(Your assignment) The first line of the entries below, the line containing "are reserved -/", and every line between them should be repeated exactly, and nothing else.

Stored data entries

• • • • • • •

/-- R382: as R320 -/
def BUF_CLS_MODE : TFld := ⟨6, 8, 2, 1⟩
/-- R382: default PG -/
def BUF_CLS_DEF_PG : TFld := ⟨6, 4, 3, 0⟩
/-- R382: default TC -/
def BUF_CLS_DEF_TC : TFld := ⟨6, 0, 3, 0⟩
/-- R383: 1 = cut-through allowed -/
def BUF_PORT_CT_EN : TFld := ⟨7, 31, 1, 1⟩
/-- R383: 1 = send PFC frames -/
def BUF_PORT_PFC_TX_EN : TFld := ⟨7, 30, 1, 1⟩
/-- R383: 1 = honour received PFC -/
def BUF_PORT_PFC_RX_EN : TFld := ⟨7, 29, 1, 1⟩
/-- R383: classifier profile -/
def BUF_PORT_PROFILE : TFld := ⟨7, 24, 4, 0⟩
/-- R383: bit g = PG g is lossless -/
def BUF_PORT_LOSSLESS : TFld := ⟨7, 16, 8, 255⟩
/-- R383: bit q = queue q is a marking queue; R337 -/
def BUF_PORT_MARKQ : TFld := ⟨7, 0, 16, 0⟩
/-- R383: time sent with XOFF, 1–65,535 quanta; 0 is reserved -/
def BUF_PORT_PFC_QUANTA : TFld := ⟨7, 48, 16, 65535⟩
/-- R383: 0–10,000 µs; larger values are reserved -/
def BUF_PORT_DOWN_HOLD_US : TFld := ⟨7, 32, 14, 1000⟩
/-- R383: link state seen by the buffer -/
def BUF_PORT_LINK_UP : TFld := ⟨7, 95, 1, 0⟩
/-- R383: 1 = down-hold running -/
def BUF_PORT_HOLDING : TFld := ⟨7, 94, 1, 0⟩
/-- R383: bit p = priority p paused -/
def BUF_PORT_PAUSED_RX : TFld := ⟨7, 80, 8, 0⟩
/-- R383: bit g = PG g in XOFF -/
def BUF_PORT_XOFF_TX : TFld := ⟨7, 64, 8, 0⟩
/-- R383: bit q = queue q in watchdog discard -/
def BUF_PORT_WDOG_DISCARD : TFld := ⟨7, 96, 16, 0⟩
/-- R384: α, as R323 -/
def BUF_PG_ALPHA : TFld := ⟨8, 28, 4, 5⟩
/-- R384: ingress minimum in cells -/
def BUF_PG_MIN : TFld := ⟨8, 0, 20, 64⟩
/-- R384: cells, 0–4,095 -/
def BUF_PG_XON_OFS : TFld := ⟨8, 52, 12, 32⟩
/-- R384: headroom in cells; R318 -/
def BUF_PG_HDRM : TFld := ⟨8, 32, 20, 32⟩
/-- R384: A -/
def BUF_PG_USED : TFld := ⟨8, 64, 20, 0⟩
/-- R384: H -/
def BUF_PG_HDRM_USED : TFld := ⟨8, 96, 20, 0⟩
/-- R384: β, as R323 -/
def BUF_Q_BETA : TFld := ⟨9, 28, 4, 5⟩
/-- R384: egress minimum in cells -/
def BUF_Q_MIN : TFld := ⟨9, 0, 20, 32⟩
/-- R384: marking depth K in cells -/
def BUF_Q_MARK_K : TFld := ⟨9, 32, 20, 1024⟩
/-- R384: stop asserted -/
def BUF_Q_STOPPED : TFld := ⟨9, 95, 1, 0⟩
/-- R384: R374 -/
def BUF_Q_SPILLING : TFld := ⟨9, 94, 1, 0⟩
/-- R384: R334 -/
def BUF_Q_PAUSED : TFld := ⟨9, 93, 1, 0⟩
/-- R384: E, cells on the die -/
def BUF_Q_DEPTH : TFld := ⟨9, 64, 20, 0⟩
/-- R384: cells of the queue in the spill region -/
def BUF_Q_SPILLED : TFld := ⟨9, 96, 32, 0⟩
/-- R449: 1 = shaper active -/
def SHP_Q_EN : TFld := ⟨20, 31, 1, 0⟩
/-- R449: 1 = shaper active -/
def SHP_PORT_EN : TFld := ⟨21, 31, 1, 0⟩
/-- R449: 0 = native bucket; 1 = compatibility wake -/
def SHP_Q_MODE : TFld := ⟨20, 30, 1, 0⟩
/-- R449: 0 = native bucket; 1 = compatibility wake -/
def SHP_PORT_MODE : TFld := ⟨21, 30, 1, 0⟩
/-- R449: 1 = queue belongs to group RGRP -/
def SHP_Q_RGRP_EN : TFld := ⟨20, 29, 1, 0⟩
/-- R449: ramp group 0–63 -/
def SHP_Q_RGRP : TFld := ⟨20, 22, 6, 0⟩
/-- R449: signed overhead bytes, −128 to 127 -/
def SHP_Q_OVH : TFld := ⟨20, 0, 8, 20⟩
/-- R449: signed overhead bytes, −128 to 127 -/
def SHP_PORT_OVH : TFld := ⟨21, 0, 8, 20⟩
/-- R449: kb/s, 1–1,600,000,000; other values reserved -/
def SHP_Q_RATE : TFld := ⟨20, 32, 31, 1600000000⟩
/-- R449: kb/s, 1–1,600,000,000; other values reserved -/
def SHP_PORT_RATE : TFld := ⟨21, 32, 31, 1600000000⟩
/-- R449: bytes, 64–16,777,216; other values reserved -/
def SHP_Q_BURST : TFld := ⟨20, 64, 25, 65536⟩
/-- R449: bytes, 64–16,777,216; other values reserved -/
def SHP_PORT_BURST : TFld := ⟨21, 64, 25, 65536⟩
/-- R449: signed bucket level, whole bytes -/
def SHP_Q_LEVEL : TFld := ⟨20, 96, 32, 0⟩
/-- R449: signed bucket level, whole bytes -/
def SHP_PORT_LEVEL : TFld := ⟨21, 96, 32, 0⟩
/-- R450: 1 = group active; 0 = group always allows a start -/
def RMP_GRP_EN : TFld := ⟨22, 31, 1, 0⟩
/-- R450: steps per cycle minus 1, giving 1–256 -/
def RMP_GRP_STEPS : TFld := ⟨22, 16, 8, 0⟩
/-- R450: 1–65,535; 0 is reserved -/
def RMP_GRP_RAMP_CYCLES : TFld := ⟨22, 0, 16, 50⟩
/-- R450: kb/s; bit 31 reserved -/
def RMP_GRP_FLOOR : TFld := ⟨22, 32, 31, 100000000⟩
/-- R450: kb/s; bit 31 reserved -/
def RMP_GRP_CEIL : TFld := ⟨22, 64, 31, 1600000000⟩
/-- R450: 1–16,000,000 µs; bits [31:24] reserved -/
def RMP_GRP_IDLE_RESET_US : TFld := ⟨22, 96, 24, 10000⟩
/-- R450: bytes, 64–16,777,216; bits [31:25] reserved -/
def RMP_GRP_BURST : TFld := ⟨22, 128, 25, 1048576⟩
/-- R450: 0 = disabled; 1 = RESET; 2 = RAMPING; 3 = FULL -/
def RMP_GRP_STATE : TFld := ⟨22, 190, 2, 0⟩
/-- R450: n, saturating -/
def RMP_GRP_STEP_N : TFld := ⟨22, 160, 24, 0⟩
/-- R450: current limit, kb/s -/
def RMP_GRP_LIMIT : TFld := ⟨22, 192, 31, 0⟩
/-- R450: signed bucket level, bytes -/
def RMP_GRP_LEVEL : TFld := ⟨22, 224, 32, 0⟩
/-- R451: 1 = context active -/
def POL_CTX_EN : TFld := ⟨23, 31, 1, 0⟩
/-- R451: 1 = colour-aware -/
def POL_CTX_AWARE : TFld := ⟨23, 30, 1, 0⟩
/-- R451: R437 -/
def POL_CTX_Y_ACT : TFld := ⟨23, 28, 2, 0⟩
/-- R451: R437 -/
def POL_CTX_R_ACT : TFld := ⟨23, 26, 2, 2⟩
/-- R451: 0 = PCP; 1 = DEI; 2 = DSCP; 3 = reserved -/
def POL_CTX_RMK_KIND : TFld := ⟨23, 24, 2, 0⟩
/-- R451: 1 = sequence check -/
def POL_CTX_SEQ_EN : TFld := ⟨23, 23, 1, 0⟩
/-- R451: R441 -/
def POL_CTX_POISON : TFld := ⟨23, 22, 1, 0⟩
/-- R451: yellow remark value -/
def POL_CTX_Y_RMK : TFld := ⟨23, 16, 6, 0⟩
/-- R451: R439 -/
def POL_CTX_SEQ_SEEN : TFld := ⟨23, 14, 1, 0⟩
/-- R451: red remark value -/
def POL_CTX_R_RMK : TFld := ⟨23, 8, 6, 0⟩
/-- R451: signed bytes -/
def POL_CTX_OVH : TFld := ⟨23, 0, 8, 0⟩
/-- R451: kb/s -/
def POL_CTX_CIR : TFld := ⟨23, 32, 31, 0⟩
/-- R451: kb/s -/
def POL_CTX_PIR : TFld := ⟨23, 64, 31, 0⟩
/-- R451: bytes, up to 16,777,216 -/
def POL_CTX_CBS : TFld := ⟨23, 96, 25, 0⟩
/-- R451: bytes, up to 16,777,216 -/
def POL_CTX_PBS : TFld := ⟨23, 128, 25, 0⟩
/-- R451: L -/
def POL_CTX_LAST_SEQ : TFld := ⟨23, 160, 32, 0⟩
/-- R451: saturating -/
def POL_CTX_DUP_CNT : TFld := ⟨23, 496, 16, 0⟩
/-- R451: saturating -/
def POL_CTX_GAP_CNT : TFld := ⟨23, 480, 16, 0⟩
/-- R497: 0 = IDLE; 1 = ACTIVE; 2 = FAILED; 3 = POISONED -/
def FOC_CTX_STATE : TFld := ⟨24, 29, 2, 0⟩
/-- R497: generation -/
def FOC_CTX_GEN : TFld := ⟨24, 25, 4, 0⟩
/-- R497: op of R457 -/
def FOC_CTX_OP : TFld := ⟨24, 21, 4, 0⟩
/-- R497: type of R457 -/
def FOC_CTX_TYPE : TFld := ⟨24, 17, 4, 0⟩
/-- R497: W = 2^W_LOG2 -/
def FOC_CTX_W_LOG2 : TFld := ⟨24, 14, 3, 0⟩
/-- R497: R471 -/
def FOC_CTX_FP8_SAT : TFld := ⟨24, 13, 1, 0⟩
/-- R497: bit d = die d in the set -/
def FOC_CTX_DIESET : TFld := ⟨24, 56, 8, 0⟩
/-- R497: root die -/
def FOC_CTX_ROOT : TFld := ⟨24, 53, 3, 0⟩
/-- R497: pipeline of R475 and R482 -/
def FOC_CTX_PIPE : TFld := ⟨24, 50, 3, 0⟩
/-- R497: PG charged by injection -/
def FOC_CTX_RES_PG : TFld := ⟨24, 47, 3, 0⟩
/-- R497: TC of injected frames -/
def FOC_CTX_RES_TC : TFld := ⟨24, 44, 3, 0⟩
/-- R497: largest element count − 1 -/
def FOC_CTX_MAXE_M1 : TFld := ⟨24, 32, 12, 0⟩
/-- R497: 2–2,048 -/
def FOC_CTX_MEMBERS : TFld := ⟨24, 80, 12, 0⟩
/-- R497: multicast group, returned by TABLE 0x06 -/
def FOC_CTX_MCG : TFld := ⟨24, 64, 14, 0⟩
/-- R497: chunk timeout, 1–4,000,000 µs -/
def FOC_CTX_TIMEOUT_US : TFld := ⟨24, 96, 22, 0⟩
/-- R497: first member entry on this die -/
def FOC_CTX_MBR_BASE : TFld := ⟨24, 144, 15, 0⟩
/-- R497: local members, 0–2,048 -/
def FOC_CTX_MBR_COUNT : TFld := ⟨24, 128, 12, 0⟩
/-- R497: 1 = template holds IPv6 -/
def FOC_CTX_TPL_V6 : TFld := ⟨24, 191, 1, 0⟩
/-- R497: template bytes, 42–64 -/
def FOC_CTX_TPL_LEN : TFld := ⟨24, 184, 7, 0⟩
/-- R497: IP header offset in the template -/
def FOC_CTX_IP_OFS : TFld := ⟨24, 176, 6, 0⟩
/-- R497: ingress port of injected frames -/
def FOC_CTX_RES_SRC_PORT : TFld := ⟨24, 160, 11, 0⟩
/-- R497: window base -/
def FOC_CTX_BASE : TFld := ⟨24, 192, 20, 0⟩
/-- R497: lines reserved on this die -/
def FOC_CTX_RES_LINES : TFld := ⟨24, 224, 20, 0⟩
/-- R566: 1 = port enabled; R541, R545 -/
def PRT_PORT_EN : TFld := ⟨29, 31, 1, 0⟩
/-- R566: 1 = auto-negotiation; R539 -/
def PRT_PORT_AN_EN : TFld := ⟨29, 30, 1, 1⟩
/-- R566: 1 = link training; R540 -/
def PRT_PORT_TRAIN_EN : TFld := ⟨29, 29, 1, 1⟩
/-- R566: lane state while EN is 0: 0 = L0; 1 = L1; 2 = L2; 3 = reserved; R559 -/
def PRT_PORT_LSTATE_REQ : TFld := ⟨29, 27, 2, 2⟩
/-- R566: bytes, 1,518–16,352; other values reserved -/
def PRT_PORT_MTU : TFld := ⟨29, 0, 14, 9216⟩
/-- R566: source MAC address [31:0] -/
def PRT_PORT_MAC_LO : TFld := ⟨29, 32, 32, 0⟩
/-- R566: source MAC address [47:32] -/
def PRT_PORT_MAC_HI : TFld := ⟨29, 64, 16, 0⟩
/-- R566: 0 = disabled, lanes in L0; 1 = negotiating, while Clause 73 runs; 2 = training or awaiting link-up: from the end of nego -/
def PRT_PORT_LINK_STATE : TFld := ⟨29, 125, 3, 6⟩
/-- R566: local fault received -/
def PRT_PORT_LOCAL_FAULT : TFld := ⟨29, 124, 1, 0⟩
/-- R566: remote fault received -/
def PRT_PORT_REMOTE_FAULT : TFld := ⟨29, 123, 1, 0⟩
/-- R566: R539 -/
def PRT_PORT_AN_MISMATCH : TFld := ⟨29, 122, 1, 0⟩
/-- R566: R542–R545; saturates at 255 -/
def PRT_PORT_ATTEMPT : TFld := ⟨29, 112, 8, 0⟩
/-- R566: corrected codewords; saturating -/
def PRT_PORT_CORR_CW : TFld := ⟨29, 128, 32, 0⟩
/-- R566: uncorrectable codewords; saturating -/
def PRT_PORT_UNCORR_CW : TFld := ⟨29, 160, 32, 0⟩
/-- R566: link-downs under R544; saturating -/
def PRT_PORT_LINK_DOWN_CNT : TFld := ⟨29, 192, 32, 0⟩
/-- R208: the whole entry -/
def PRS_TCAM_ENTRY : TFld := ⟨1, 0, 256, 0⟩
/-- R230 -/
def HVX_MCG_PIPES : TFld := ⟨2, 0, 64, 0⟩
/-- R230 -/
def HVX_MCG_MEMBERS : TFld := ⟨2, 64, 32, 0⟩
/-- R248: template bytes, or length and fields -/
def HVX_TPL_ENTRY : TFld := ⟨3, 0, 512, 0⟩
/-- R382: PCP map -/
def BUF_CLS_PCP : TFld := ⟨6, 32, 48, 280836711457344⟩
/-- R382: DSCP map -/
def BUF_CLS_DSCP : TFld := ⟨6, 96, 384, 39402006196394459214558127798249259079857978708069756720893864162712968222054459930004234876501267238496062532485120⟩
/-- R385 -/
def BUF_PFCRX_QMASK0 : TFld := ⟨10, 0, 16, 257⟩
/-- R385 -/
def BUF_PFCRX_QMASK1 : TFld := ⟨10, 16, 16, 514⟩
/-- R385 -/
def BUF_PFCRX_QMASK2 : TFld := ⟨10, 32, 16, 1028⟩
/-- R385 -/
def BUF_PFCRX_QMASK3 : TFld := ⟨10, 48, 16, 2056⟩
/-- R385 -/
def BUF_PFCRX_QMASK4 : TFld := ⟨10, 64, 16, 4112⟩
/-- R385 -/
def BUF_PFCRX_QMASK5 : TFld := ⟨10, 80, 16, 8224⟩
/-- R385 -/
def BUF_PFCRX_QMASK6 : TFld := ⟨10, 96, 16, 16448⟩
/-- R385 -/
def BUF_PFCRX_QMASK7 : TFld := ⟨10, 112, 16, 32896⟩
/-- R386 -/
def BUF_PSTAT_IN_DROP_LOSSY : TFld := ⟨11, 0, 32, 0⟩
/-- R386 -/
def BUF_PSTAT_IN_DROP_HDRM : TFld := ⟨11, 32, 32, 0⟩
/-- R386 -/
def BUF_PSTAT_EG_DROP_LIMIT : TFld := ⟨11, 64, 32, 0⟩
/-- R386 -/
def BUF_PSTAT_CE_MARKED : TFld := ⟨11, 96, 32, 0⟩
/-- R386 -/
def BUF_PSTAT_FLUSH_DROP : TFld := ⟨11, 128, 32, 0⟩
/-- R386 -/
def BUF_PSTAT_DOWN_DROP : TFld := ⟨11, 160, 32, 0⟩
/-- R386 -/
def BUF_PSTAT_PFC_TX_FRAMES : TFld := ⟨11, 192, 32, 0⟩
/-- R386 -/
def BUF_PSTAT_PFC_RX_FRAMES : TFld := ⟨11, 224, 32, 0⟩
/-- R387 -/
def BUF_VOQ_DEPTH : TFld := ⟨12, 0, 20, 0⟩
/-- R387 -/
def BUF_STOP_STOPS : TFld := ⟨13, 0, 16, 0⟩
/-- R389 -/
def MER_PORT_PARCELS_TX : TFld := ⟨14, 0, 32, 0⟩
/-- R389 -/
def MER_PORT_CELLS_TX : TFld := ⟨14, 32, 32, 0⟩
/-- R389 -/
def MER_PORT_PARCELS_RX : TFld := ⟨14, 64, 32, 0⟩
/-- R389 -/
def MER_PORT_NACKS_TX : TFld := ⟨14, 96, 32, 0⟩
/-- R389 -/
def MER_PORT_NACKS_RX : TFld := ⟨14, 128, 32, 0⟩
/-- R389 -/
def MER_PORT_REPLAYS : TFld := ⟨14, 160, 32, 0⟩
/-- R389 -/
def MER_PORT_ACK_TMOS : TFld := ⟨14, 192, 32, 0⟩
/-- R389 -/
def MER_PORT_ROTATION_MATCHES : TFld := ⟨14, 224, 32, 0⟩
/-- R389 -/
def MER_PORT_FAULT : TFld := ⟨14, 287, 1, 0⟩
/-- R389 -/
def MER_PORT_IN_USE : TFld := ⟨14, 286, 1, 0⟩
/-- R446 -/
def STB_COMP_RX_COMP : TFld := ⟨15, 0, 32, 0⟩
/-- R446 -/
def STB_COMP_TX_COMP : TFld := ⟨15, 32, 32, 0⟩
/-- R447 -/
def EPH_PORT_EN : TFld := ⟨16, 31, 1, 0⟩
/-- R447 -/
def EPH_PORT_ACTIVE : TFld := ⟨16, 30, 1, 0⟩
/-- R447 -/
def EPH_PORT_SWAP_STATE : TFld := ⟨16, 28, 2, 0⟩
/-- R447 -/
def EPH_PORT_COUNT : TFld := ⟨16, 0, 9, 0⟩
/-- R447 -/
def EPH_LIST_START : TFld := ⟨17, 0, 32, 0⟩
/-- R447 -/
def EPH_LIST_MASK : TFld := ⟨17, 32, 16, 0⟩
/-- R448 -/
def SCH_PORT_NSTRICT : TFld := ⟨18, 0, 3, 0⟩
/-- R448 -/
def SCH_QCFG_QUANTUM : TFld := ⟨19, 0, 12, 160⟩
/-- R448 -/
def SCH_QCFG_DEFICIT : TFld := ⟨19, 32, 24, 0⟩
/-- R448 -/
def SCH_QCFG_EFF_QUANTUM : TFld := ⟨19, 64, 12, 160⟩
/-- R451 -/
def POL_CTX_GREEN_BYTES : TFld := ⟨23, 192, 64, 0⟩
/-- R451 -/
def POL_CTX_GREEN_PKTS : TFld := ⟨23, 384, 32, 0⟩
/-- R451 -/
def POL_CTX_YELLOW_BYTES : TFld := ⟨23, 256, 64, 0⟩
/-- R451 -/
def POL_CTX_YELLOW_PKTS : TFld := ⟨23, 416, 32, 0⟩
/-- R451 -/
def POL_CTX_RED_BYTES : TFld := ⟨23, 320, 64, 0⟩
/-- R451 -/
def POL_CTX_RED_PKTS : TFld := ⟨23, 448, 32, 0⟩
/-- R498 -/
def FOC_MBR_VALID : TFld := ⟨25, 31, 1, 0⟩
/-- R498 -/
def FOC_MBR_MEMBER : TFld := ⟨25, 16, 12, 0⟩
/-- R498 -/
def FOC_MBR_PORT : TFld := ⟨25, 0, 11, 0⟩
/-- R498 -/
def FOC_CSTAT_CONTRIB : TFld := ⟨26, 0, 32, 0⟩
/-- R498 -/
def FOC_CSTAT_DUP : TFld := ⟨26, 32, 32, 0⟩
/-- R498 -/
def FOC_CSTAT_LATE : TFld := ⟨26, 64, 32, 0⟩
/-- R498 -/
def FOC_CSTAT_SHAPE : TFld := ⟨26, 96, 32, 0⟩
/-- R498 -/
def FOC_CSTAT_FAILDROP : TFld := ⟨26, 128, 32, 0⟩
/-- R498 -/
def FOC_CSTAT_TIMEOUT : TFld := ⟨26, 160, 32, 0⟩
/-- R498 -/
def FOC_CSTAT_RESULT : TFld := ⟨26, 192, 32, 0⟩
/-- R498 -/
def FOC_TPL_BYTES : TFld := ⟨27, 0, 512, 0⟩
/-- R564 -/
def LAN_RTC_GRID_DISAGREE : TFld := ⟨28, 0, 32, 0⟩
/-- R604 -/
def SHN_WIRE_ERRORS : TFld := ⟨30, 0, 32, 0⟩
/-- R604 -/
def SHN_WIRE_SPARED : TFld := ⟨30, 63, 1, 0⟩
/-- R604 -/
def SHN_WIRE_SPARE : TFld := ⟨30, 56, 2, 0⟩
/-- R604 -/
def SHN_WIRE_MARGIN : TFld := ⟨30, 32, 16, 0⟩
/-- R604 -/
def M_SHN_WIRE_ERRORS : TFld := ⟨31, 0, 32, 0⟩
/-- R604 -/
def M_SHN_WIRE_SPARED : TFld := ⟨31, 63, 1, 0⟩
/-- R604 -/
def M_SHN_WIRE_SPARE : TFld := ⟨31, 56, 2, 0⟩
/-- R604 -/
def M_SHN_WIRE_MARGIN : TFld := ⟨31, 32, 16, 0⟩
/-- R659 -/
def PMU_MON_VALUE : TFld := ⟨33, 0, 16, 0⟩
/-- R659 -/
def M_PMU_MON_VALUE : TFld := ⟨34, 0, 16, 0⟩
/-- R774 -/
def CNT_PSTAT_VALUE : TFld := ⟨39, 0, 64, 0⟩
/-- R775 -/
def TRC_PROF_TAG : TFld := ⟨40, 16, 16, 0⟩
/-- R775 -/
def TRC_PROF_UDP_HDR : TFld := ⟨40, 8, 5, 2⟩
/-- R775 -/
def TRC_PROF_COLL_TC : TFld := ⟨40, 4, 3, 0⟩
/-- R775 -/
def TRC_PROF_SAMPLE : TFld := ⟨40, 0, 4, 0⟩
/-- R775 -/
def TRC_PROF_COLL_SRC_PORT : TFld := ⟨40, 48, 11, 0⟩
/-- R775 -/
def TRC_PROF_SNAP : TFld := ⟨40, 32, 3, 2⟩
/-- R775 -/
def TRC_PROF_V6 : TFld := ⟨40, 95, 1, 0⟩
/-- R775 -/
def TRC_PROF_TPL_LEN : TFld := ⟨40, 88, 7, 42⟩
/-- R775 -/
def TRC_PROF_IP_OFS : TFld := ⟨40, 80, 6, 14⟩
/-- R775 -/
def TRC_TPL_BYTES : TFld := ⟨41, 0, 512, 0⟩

• • • • • • •

(Answer section)
/-- R382: as R320 -/
def BUF_CLS_MODE : TFld := ⟨6, 8, 2, 1⟩
/-- R382: default PG -/
def BUF_CLS_DEF_PG : TFld := ⟨6, 4, 3, 0⟩
/-- R382: default TC -/
def BUF_CLS_DEF_TC : TFld := ⟨6, 0, 3, 0⟩
/-- R383: 1 = cut-through allowed -/
def BUF_PORT_CT_EN : TFld := ⟨7, 31, 1, 1⟩
/-- R383: 1 = send PFC frames -/
def BUF_PORT_PFC_TX_EN : TFld := ⟨7, 30, 1, 1⟩
/-- R383: 1 = honour received PFC -/
def BUF_PORT_PFC_RX_EN : TFld := ⟨7, 29, 1, 1⟩
/-- R383: classifier profile -/
def BUF_PORT_PROFILE : TFld := ⟨7, 24, 4, 0⟩
/-- R383: bit g = PG g is lossless -/
def BUF_PORT_LOSSLESS : TFld := ⟨7, 16, 8, 255⟩
/-- R383: bit q = queue q is a marking queue; R337 -/
def BUF_PORT_MARKQ : TFld := ⟨7, 0, 16, 0⟩
/-- R383: time sent with XOFF, 1–65,535 quanta; 0 is reserved -/
def BUF_PORT_PFC_QUANTA : TFld := ⟨7, 48, 16, 65535⟩
/-- R383: 0–10,000 µs; larger values are reserved -/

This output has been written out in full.